ABOUT THIS EXERCISE –
Only one stretch of the records below should be repeated. It starts with the line containing "((0x28#64).extractLsb' 6 58" and goes on through the line containing "s'.script = .bufWrite a", exactly as written.

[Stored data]
/-- V-X1 as one step right after reset. -/
theorem test_step_first_command :
    step (State.reset.withFetchWord 64 1) = .next { State.reset with cmd := 1, status := 0x25 } := rfl

/-- V-S10: what the Reset transaction leaves of the registers. -/
theorem test_resetBlock :
    (resetBlock { State.reset with len := 5, status := 0x3 }).len = 0 ∧
    (resetBlock { State.reset with len := 5, status := 0x3 }).status = 0 := by decide

/-- The script text of R80: a line of PROG-3 parses to its transactions. -/
theorem test_script_line :
    (parseScript "wrf  FC0, 30.0\ncmd  lpf   # rejected\nld 0x100").map (List.flatMap expand) =
      some [.regWrite 9 0x403E000000000000, .regWrite 0 0x05, .bufRead 0x100] := by decide +kernel

/-! ### Witnesses: states and operands that meet the obligations' hypotheses -/

theorem buf_at_least_64 : 64 ≤ 2 ^ Config.params.aw :=
  Nat.pow_le_pow_right (show 0 < 2 by decide) (Nat.le_add_right 6 _)

/-- A state in which every command is accepted: LEN 2, regions side by side below address 10, cutoffs
6 and 12 of 48. -/
def ready : State :=
  { State.reset with
    len := 2, src0 := 0, src1 := 2, dst0 := 4, dst1 := 6, wtab := 8, fs := F48, fc0 := F6, fc1 := F12 }

theorem witness_memory : Memory.wf Config.params ready.mem = true := rfl

theorem ratio_six : RatioOk F6 F48 := by
  constructor <;> decide +kernel

theorem ratio_twelve : RatioOk F12 F48 := by
  constructor <;> decide +kernel

theorem ready_ratios (i : Instr) : RatiosOk i ready := ⟨fun _ => ratio_six, fun _ => ⟨ratio_six, ratio_twelve⟩⟩

theorem ready_order (i : Instr) : OrderOk i ready := fun _ => by decide +kernel

theorem ready_length (i : Instr) : LengthOk i ready := ⟨fun _ => by decide, fun _ => by decide⟩

theorem ready_fit (i : Instr) : RegionsFit i ready := by
  have h := buf_at_least_64
  intro r hr
  have h1 : r.1 + r.2 ≤ 10 := by
    revert r
    cases i <;> decide
  unfold Fits
  omega

theorem ready_apart (i : Instr) : RegionsApart i ready := by
  unfold RegionsApart Apart
  cases i <;> decide

/-- DftComputesEveryBin, IdftComputesEverySample, CdftComputesEveryBin, RectToPolarConvertsEveryPair, the
kernel and window statements, MagnitudeIsNeverNegative, SpectralInversionIdentity and the last clause of
StatusTellsTheFirstFailure: every command is accepted in `ready`. -/
theorem witness_accepted (i : Instr) : Memory.wf Config.params ready.mem = true ∧ Accepted i ready :=
  ⟨rfl, ready_length i, ready_ratios i, ready_order i, ready_fit i, ready_apart i⟩

/-- The hypotheses that a command answers a next state, of the statements over all commands
(CommandsAreIdempotent, ResultsDependOnlyOnOperands with both states the same,
RegistersOutsideTheRowAreNotRead, SpectralInversionIdentity, MagnitudeIsNeverNegative). -/
theorem witness_exec_next (i : Instr) : ∃ t, exec i ready = .next t := ⟨_, exec_accepted (witness_accepted i).2⟩

/-- ResultsDependOnlyOnOperands with two states that are not the same. -/
theorem witness_ResultsDependOnlyOnOperands :
    ∃ s' t t', s' ≠ ready ∧ s'.mem.cells = [] ∧
      (∀ r ∈ inputRegions .dft ready, ∀ j, j < r.2 → word ready (r.1 + j) = word s' (r.1 + j)) ∧
      exec .dft ready = .next t ∧ exec .dft s' = .next t' :=
  ⟨{ ready with cmd := 1, status := 0x25 }, _, _, by decide, rfl, fun _ _ _ _ => rfl,
    exec_accepted (witness_accepted .dft).2, exec_accepted (s := { ready with cmd := 1, status := 0x25 })
      (witness_accepted .dft).2⟩

/-- The clauses of DecodeFollowsTheTestOrder at their boundaries. -/
theorem witness_DecodeFollowsTheTestOrder :
    (0x45#64).extractLsb' 6 58 ≠ 0 ∧
    ((0x0F#64).extractLsb' 6 58 = 0 ∧ 9 ≤ ((0x0F#64).extractLsb' 0 4).toNat) ∧
    ((0x14#64).extractLsb' 6 58 = 0 ∧ ((0x14#64).extractLsb' 0 4).toNat = 4 ∧
      ((0x14#64).extractLsb' 4 2).toNat ≠ 0) ∧
    ((0x37#64).extractLsb' 6 58 = 0 ∧ ((0x37#64).extractLsb' 0 4).toNat = 7 ∧
      ((0x37#64).extractLsb' 4 2).toNat = 3) ∧
    ((0x28#64).extractLsb' 6 58 = 0 ∧ ((0x28#64).extractLsb' 0 4).toNat = 8 ∧
      2 ≤ ((0x28#64).extractLsb' 4 2).toNat) ∧
    ((0x18#64).extractLsb' 6 58 = 0 ∧ ((0x18#64).extractLsb' 0 4).toNat = 8 ∧
      ((0x18#64).extractLsb' 4 2).toNat ≤ 1) := by decide

/-- CommandWriteRunsTheDecodedCommand, CmdReadsBackTheWordWritten: the host is about to write a legal
word. -/
theorem witness_CommandWriteRunsTheDecodedCommand :
    (presentCommand ready 0x27).script = .regWrite 0 0x27 :: [] ∧ decode 0x27 = .ok .bpfCustom :=
  ⟨rfl, rfl⟩

/-- ErrorEntryWritesOnlyCmdAndStatus: an illegal word, and a command that fails a check. -/
theorem witness_ErrorEntryWritesOnlyCmdAndStatus :
    ((presentCommand ready 0x45).script = .regWrite 0 0x45 :: [] ∧
      decode 0x45 = .error .reservedBits) ∧
    (∃ t, (presentCommand State.reset 1).script = .regWrite 0 1 :: [] ∧
      step (presentCommand State.reset 1) = .next t ∧ statusEClass t.status ≠ 0) :=
  ⟨⟨rfl, rfl⟩, _, rfl, rfl, by decide⟩

/-- EveryExpressibleTransactionCompletes. -/
theorem witness_EveryExpressibleTransactionCompletes :
    ScriptOk { ready with script := [.regRead 15, .regWrite 0 0x45, .reset] } := rfl

/-- AddressBeyondThePortFaults: the first address beyond the port. -/
theorem witness_AddressBeyondThePortFaults :
    ∃ a : Nat, ∃ s s' : State, 2 ^ Config.params.aw ≤ a ∧ s.script = .bufRead a :: [] ∧
      s'.script = .bufWrite a 0 :: [] :=
  ⟨2 ^ Config.params.aw, { ready with script := [.bufRead (2 ^ Config.params.aw)] },
    { ready with script := [.bufWrite (2 ^ Config.params.aw) 0] }, Nat.le_refl _, rfl, rfl⟩

/-- NothingHappensBetweenTransactions. -/
theorem witness_NothingHappensBetweenTransactions : State.reset.script = [] := rfl

/-- RegReadReturnsTheRegister, and the three clauses of RegWriteStoresAllBits at both ends of each
range. -/
theorem witness_registers (r : Fin 16) (v : Word) :
    (∃ s : State, s.script = .regRead r :: []) ∧ (∃ s : State, s.script = .regWrite r v :: []) :=
  ⟨⟨{ ready with script := [.regRead r] }, rfl⟩, ⟨{ ready with script := [.regWrite r v] }, rfl⟩⟩

/-- BufReadReturnsTheWord, BufWriteReplacesOneWord: the first and the last word of every hardware's
memory. -/
theorem witness_buffer :
    0 < 2 ^ Config.params.aw ∧ 2 ^ Config.params.aw - 1 < 2 ^ Config.params.aw ∧
    Memory.wf Config.params ready.mem = true ∧
    (∃ s s' : State, s.mem = ready.mem ∧ s.script = .bufRead 0 :: [] ∧ s'.mem = ready.mem ∧
      s'.script = .bufWrite 0 5 :: []) := by
  have h := buf_at_least_64
  exact ⟨by omega, by omega, rfl, { ready with script := [.bufRead 0] },
    { ready with script := [.bufWrite 0 5] }, rfl, rfl, rfl, rfl⟩

/-- ResetTransactionClearsTheBlock. -/
theorem witness_ResetTransactionClearsTheBlock :
    ({ ready with script := [.reset, .regRead 1] } : State).script = .reset :: [.regRead 1] := rfl

/-- StepKeepsTheInvariant: a command that fails its check, from a state that meets the invariant. -/
theorem witness_StepKeepsTheInvariant :
    Inv (presentCommand State.reset 1) ∧ ∃ t, step (presentCommand State.reset 1) = .next t :=
  ⟨⟨rfl, by decide⟩, _, rfl⟩

/-- The five failing clauses of StatusTellsTheFirstFailure, in order. -/
theorem witness_StatusTellsTheFirstFailure :
    ¬ LengthOk .dft { ready with len := 1 } ∧ ¬ LengthOk .lpf { ready with len := 0 } ∧
    (LengthOk .lpf { ready with fc0 := 0 } ∧ ¬ RatiosOk .lpf { ready with fc0 := 0 }) ∧
    (LengthOk .bpf { ready with fc1 := F6 } ∧ RatiosOk .bpf { ready with fc1 := F6 } ∧
      ¬ OrderOk .bpf { ready with fc1 := F6 }) ∧
    (LengthOk .lpf { ready with dst0 := 0xFFFFFFFFFFFFFFFF } ∧
      RatiosOk .lpf { ready with dst0 := 0xFFFFFFFFFFFFFFFF } ∧
      OrderOk .lpf { ready with dst0 := 0xFFFFFFFFFFFFFFFF } ∧
      ¬ RegionsFit .lpf { ready with dst0 := 0xFFFFFFFFFFFFFFFF }) ∧
    (LengthOk .r2p { ready with dst0 := 1 } ∧ RatiosOk .r2p { ready with dst0 := 1 } ∧
      OrderOk .r2p { ready with dst0 := 1 } ∧ RegionsFit .r2p { ready with dst0 := 1 } ∧
      ¬ RegionsApart .r2p { ready with dst0 := 1 }) := by
  refine ⟨?_, ?_, ⟨?_, ?_⟩, ⟨?_, ?_, ?_⟩, ⟨?_, ?_, ?_, ?_⟩, ⟨?_, ?_, ?_, ?_, ?_⟩⟩
  · intro h
    exact absurd (h.1 (.inl rfl)) (by decide)
  · intro h
    refine absurd (h.2 ?_) (by decide)
    unfold IsTransform
    decide
  · exact ⟨fun _ => by decide, fun _ => by decide⟩
  · intro h
    exact absurd (h.1 (.inl rfl)).1 (by decide +kernel)
  · exact ⟨fun _ => by decide, fun _ => by decide⟩
  · exact ⟨fun _ => ratio_six, fun _ => ⟨ratio_six, ratio_six⟩⟩
  · intro h
    exact absurd (h (.inl rfl)) (by decide +kernel)
  · exact ⟨fun _ => by decide, fun _ => by decide⟩
  · exact ⟨fun _ => ratio_six, fun _ => ⟨ratio_six, ratio_twelve⟩⟩
  · exact fun _ => by decide +kernel
  · intro h
    have h1 := h (0xFFFFFFFFFFFFFFFF, 2) (by simp [inputRegions, outputRegions, ready])
    have h2 : 2 ^ Config.params.aw ≤ 2 ^ 32 := by
      refine Nat.pow_le_pow_right (by decide) ?_
      have := Config.params.awOffset.isLt
      unfold Params.aw
      omega
    unfold Fits at h1
    omega
  · exact ⟨fun _ => by decide, fun _ => by decide⟩
  · exact ⟨fun _ => ratio_six, fun _ => ⟨ratio_six, ratio_twelve⟩⟩
  · exact fun _ => by decide +kernel
  · have h := buf_at_least_64
    intro r hr
    have h1 : r.1 + r.2 ≤ 10 := by
      revert r
      decide
    unfold Fits
    omega
  · unfold RegionsApart Apart
    decide

/-- ShortLengthsAreRejected. -/
theorem witness_ShortLengthsAreRejected :
    ({ ready with len := 1 } : State).len.toNat < 2 ∧ State.reset.len.toNat = 0 := by decide

/-- BadCutoffsAreRejected, the clauses on one ratio: a ratio of exactly 0.5, and a ratio that is a NaN. -/
theorem witness_BadCutoffsAreRejected_ratio :
    (0 < ({ ready with fc0 := 0x4038000000000000 } : State).len.toNat ∧
      ¬ RatioOk ({ ready with fc0 := 0x4038000000000000 } : State).fc0 F48) ∧
    (0 < ({ ready with fs := 0, fc0 := 0 } : State).len.toNat ∧ ¬ RatioOk 0 0) := by
  refine ⟨⟨by decide, fun h => absurd h.2 (by decide +kernel)⟩, by decide, fun h => ?_⟩
  have hn : isNaN (fdiv Config.params 0 0) = true := by
    have h1 : fdiv Config.params 0 0 = nanResult Config.params .div 0 0 := rfl
    rw [h1]
    unfold nanResult
    split
    · assumption
    · decide
  have h2 := h.2
  unfold flt at h2
  rw [hn] at h2
  simp at h2

/-- BadCutoffsAreRejected, the clause on the order: two equal cutoffs in range. -/
theorem witness_BadCutoffsAreRejected_order :
    0 < ({ ready with fc1 := F6 } : State).len.toNat ∧
    RatioOk ({ ready with fc1 := F6 } : State).fc0 ({ ready with fc1 := F6 } : State).fs ∧
    RatioOk ({ ready with fc1 := F6 } : State).fc1 ({ ready with fc1 := F6 } : State).fs ∧
    flt ({ ready with fc1 := F6 } : State).fc0 ({ ready with fc1 := F6 } : State).fc1 = false :=
  ⟨by decide, ratio_six, ratio_six, by decide +kernel⟩

/-- TabulatedWindowEqualsBuiltIn: a table in memory with the weights of each built-in window. -/
theorem witness_TabulatedWindowEqualsBuiltIn (w : WSel) (hw : w ≠ .custom) :
    ∃ s, RegionsFit .lpfCustom s ∧ RegionsApart .lpfCustom s ∧
      ∀ j, j < s.len.toNat → word s (s.wtab.toNat + j) = weight w s j s.len.toNat := by
  refine ⟨{ ready with mem := storeSeq Config.params ready.mem 8 [weight w ready 0 2, weight w ready 1 2] },
    ready_fit .lpfCustom, ready_apart .lpfCustom, fun j hj => ?_⟩
  have h64 := buf_at_least_64
  have hj : j < 2 := hj
  have h := memRead_storeSeq_inside Config.params witness_memory 8
    [weight w ready 0 2, weight w ready 1 2]
    (show 8 + 2 ≤ 2 ^ Config.params.aw by omega) (j := j) hj
  refine Eq.trans h ?_
  match j, hj with
  | 0, _ => cases w <;> first | rfl | exact absurd rfl hw
  | 1, _ => cases w <;> first | rfl | exact absurd rfl hw

/-- A hardware with a sine that is a zero, a cosine that is 1 and an arctangent that is a zero: the least
that P-ZERO, P-RANGE and P-ODD ask for. -/
def tame : Params :=
  { bench .reference with
    fsin := fun x => pack (signOf x) 0
    fcos := fun _ => ONE
    fatan := fun x => pack (signOf x) 0 }

/-- DcBinIsTheSequentialSum, FirstWindowWeights, PhaseOnTheRealAxis: P-ZERO, with samples of each
kind. -/
theorem witness_PZero :
    PZero tame ∧ tame.angle = .standard ∧ 2 ≤ [ONE, HALF].length ∧
    (isNaN ONE = false ∧ isFinite ONE = true ∧ isNaN HALF = false ∧ isFinite HALF = true) ∧
    isFinite 0x7FF0000000000000 = false ∧ isNaN 0x7FF8000000000000 = true ∧
    isZero 0x8000000000000000 = true ∧ flt (fneg ONE) ZERO = true ∧ flt ZERO ONE = true := by
  refine ⟨?_, rfl, ?_⟩
  · unfold PZero
    decide +kernel
  · decide +kernel

theorem tame_odd : POdd tame := by
  intro x _
  have h : ∀ b : Bool, pack (!b) 0 = fneg (pack b 0) := by decide
  have hs : signOf (fneg x) = !signOf x := by simp [signOf, fneg]
  refine ⟨?_, rfl, ?_⟩ <;> simp [tame, hs, h]

theorem tame_range : PRange tame := by
  have h : ∀ b : Bool, fge (pack b 0) (fneg ONE) = true ∧ fge ONE (pack b 0) = true ∧
      fge (pack b 0) (fneg HALF_PI) = true ∧ fge HALF_PI (pack b 0) = true := by decide +kernel
  constructor
  · intro x _
    exact ⟨(h _).1, (h _).2.1, (by decide +kernel : fge ONE (fneg ONE) = true),
      (by decide +kernel : fge ONE ONE = true)⟩
  · intro x _
    exact ⟨(h _).2.2.1, (h _).2.2.2⟩

/-- ReferenceRealInputGivesZeroImaginary, SymmetricTableGivesSymmetricKernel and
ReferenceImaginaryIgnoresRealInput. -/
theorem witness_tame :
    tame.cdftForm = .reference ∧ tame.angle = .standard ∧ PRange tame ∧ POdd tame ∧
    (isZero ZERO = true ∧ isZero 0x8000000000000000 = true) ∧
    flt ZERO 0x3FD0000000000000 = true ∧ flt 0x3FD0000000000000 HALF = true ∧
    (∀ i, i < 3 → [HALF, ONE, HALF].getD i ZERO = [HALF, ONE, HALF].getD (3 - 1 - i) ZERO) :=
  ⟨rfl, rfl, tame_range, tame_odd, by decide +kernel, by decide +kernel, by decide +kernel,
    by decide +kernel⟩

OUTPUT OF THE TASK –
    ((0x28#64).extractLsb' 6 58 = 0 ∧ ((0x28#64).extractLsb' 0 4).toNat = 8 ∧
      2 ≤ ((0x28#64).extractLsb' 4 2).toNat) ∧
    ((0x18#64).extractLsb' 6 58 = 0 ∧ ((0x18#64).extractLsb' 0 4).toNat = 8 ∧
      ((0x18#64).extractLsb' 4 2).toNat ≤ 1) := by decide

/-- CommandWriteRunsTheDecodedCommand, CmdReadsBackTheWordWritten: the host is about to write a legal
word. -/
theorem witness_CommandWriteRunsTheDecodedCommand :
    (presentCommand ready 0x27).script = .regWrite 0 0x27 :: [] ∧ decode 0x27 = .ok .bpfCustom :=
  ⟨rfl, rfl⟩

/-- ErrorEntryWritesOnlyCmdAndStatus: an illegal word, and a command that fails a check. -/
theorem witness_ErrorEntryWritesOnlyCmdAndStatus :
    ((presentCommand ready 0x45).script = .regWrite 0 0x45 :: [] ∧
      decode 0x45 = .error .reservedBits) ∧
    (∃ t, (presentCommand State.reset 1).script = .regWrite 0 1 :: [] ∧
      step (presentCommand State.reset 1) = .next t ∧ statusEClass t.status ≠ 0) :=
  ⟨⟨rfl, rfl⟩, _, rfl, rfl, by decide⟩

/-- EveryExpressibleTransactionCompletes. -/
theorem witness_EveryExpressibleTransactionCompletes :
    ScriptOk { ready with script := [.regRead 15, .regWrite 0 0x45, .reset] } := rfl

/-- AddressBeyondThePortFaults: the first address beyond the port. -/
theorem witness_AddressBeyondThePortFaults :
    ∃ a : Nat, ∃ s s' : State, 2 ^ Config.params.aw ≤ a ∧ s.script = .bufRead a :: [] ∧
      s'.script = .bufWrite a 0 :: [] :=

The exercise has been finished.